Millions of Americans still remain unemployed or under employed. The Senate will vote today on whether or not benefits should be extended. Photo: a.scpr.
Millions of Americans still remain unemployed or under employed. The Senate will vote today on whether or not benefits should be extended
Millions of Americans still remain unemployed or under employed.
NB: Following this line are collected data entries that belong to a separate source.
-- ==== Sys2Proof/Decode.lean ====
section
/-! DEFINITION. Decoding and encoding, both from the tables of spec/30_encoding.md: the command codes (R77)
and the bits of the event word (R76). -/

namespace Sys2Proof

/-- The command a code stands for (R77, R78). Total: codes 0 to 7 are defined, 8 to 15 are reserved. -/
def decodeCmd (w : CmdWord) : Instr :=
  match w.toNat with
  | 0 => .nop
  | 1 => .incS
  | 2 => .decS
  | 3 => .incM
  | 4 => .decM
  | 5 => .incH
  | 6 => .decH
  | 7 => .tgl
  | _ => .reserved w

/-- The events of an event word that take effect before the command of the same cycle: the consumed tick
(45_cycle_step.md R223 (1)). -/
def eventsBeforeCommand (w : EvtWord) : List Instr :=
  if w.getLsbD 4 then [.tickApply] else []

/-- The events of an event word that take effect after the command of the same cycle, in the order of
45_cycle_step.md R223: the wrap, the reset, then pause before resume. -/
def eventsAfterCommand (w : EvtWord) : List Instr :=
  (if w.getLsbD 3 then [.tickWrap] else []) ++ (if w.getLsbD 0 then [.extReset] else []) ++
    (if w.getLsbD 1 then [.extPause] else []) ++ (if w.getLsbD 2 then [.extResume] else [])

/-- Every event of an event word: each bit that is 1 is one event (R76). -/
def decodeEvents (w : EvtWord) : List Instr := eventsBeforeCommand w ++ eventsAfterCommand w

/-- The operations of one cycle, in the order of R223: its events and its one command. -/
def agendaOf (ev : EvtWord) (cmd : CmdWord) : List Instr :=
  eventsBeforeCommand ev ++ decodeCmd cmd :: eventsAfterCommand ev

/-- Why a word is not the encoding of exactly one operation. -/
inductive DecodeError where
  /-- An event word with no bit set: nothing happens. Safe: no operation is made up. -/
  | noEvent
  /-- An event word with several bits set: several events in one cycle (R76), not one operation. Safe. -/
  | severalEvents
  /-- Bits of neither format. Safe. -/
  | noFormat
  deriving DecidableEq, Repr

/-- The one operation a word of a format stands for. -/
def decode : OpWord → Except DecodeError Instr
  | .cmd w => .ok (decodeCmd w)
  | .evt w =>
    match decodeEvents w with
    | [] => .error .noEvent
    | [i] => .ok i
    | _ => .error .severalEvents

/-- The word of an operation: its code (R77), or the event word with its bit alone (R76). -/
def encode : Instr → OpWord
  | .nop => .cmd 0b0000#4
  | .incS => .cmd 0b0001#4
  | .decS => .cmd 0b0010#4
  | .incM => .cmd 0b0011#4
  | .decM => .cmd 0b0100#4
  | .incH => .cmd 0b0101#4
  | .decH => .cmd 0b0110#4
  | .tgl => .cmd 0b0111#4
  | .reserved op => .cmd op
  | .extReset => .evt 0b00001#5
  | .extPause => .evt 0b00010#5
  | .extResume => .evt 0b00100#5
  | .tickWrap => .evt 0b01000#5
  | .tickApply => .evt 0b10000#5

/-- The format of the opcode table's bits: 4 bits are an F_CMD word and 5 bits an F_EVT word (R75, R76).
DESIGN CHOICE (notes/assumptions/8.md): where the width is given in whole bytes, so that both formats have 8
bits, a value below 16 is a command and one from 16 to 31 an event word. -/
def tableWord (nbits w : Nat) : Except DecodeError OpWord :=
  if nbits = 5 then (if w < 32 then .ok (.evt (BitVec.ofNat 5 w)) else .error .noFormat)
  else if w < 16 then .ok (.cmd (BitVec.ofNat 4 w))
  else if nbits ≠ 4 ∧ w < 32 then .ok (.evt (BitVec.ofNat 5 w))
  else .error .noFormat

/-- The operation the decoder reads from a row's bits as spec/opcode_table.json numbers them. -/
def decodeTableWord (nbits w : Nat) : Option Instr :=
  match tableWord nbits w with
  | .ok ow => (decode ow).toOption
  | .error _ => none

end Sys2Proof
end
The Senate will vote today on whether or not benefits should be extended.
Photo: a.scpr.org/

The Senate will vote today on whether or not it will advance a bipartisan bill that offers a three-month extension of emergency longer-term unemployment benefits for the roughly 1.3 million long-term unemployed.
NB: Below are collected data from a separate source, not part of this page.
theorem triple_decM (t : TimeValue) :
    t.decM.triple =
      if 0 < t.min.toNat then (t.hr.toNat, t.min.toNat - 1, t.sec.toNat)
      else if 0 < t.hr.toNat then (t.hr.toNat - 1, 59, t.sec.toNat) else t.triple := by
  obtain ⟨hpos, hmin, hhr, hsec⟩ | ⟨hzero, hpos, hmin, hhr, hsec⟩ | ⟨hzero, hfloor, hstay⟩ := t.decM_cases
  · rw [if_pos hpos, TimeValue.triple, hmin, hhr, hsec]
  · rw [if_neg (by omega), if_pos hpos, TimeValue.triple, hmin, hhr, hsec]; rfl
  · rw [if_neg (by omega), if_neg (by omega), hstay]

theorem triple_decS (t : TimeValue) :
    t.decS.triple =
      if 0 < t.sec.toNat then (t.hr.toNat, t.min.toNat, t.sec.toNat - 1)
      else if t.min.toNat = 0 ∧ t.hr.toNat = 0 then (0, 0, 0)
      else if 0 < t.min.toNat then (t.hr.toNat, t.min.toNat - 1, 59) else (t.hr.toNat - 1, 59, 59) := by
  obtain ⟨hpos, hsec, hmin, hhr⟩ | ⟨hsec, hmin, hhr, hfloor⟩ | ⟨hsec, habove, hborrow⟩ := t.decS_cases
  · rw [if_pos hpos, TimeValue.triple, hsec, hmin, hhr]
  · rw [if_neg (by omega), if_pos ⟨hmin, hhr⟩, hfloor]; rfl
  · rw [if_neg (by omega), if_neg (by omega), hborrow]
    obtain ⟨hpos, hmin, hhr, -⟩ | ⟨hzero, -, hmin, hhr, -⟩ | ⟨hzero, hfloor, -⟩ := t.decM_cases
    · rw [if_pos hpos, TimeValue.triple, hmin, hhr]; rfl
    · rw [if_neg (by omega), TimeValue.triple, hmin, hhr]; rfl
    · omega

theorem triple_incH (t : TimeValue) :
    t.incH.triple = if t.hr.toNat < 23 then (t.hr.toNat + 1, t.min.toNat, t.sec.toNat) else t.triple := by
  obtain ⟨hlt, hhr, hmin, hsec⟩ | ⟨hclamp, hstay⟩ := t.incH_cases
  · rw [if_pos hlt, TimeValue.triple, hhr, hmin, hsec]
  · rw [if_neg (by omega), hstay]

theorem triple_decH (t : TimeValue) :
    t.decH.triple = if 0 < t.hr.toNat then (t.hr.toNat - 1, t.min.toNat, t.sec.toNat) else t.triple := by
  obtain ⟨hpos, hhr, hmin, hsec⟩ | ⟨hclamp, hstay⟩ := t.decH_cases
  · rw [if_pos hpos, TimeValue.triple, hhr, hmin, hsec]
  · rw [if_neg (by omega), hstay]

/-- Settles O8, from the two increments on triples. -/
theorem incrementsCarryAsStated : Obligations.IncrementsCarryAsStated := by
  rintro t _ _ _ hlegal ⟨⟩
  exact ⟨triple_incM hlegal, triple_incS hlegal⟩

/-- Settles O9, from the two decrements on triples. -/
theorem decrementsBorrowAsStated : Obligations.DecrementsBorrowAsStated := by
  rintro t _ _ _ - ⟨⟩
  exact ⟨triple_decM t, triple_decS t⟩

/-- Settles O10, from the two manual hour functions on triples. -/
theorem manualHoursClamp : Obligations.ManualHoursClamp := by
  rintro t _ _ _ - ⟨⟩
  exact ⟨triple_incH t, triple_decH t⟩

/-! ### The six functions on the number of seconds -/

/-- `N(T)` is a function of the triple. -/
theorem seconds_eq_of_triple {t : TimeValue} {h m s : Nat} (htriple : t.triple = (h, m, s)) :
    t.seconds = 3600 * h + 60 * m + s := by
  cases htriple; rfl

theorem seconds_incS {t : TimeValue} (hlegal : t.legal = true) :
    t.incS.seconds = (t.seconds + 1) % 86400 := by
  obtain ⟨hsec, hmin, hhr⟩ := t.legal_iff.1 hlegal
  have htriple := triple_incS hlegal
  rw [seconds_eq_of_triple (t := t) rfl]
  split_ifs at htriple <;> rw [seconds_eq_of_triple htriple] <;> omega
The extended unemployment program started in 2008, a program intended to help jobless people after they exhausted state benefits.

Although the extended benefits typically last six months (26 weeks in most states), at one point  they provided as much as 99 weeks of additional federally-funded emergency relief, and it has been renewed 11 times since it was put in place by President George W. Bush..

But the program expired on Dec. 28, 2013, and nine days later, it's still unclear whether the legislation has enough votes to pass the bill.

"Never with unemployment like this have we even considered not extending them," Senate Majority Leader Harry Reid said on CBS's "Face the Nation."

"It's the right thing to do," said Reid, adding that an extension would have the effect of pouring money into purchased goods and service, bolstering the gross domestic product by $23 billion.

Senate Democrats have been working to reach a compromise with Republicans on extending the benefits for three months-- part of a broader economic agenda Democrats are pushing in the new year that also includes raising the minimum wage.

The Congressional Budget Office estimates that an extension of unemployment benefits will cost about $6.5 billion. Republicans say they will consider supporting the bill to extend the benefits. But only if Democrats find a way to pay for it.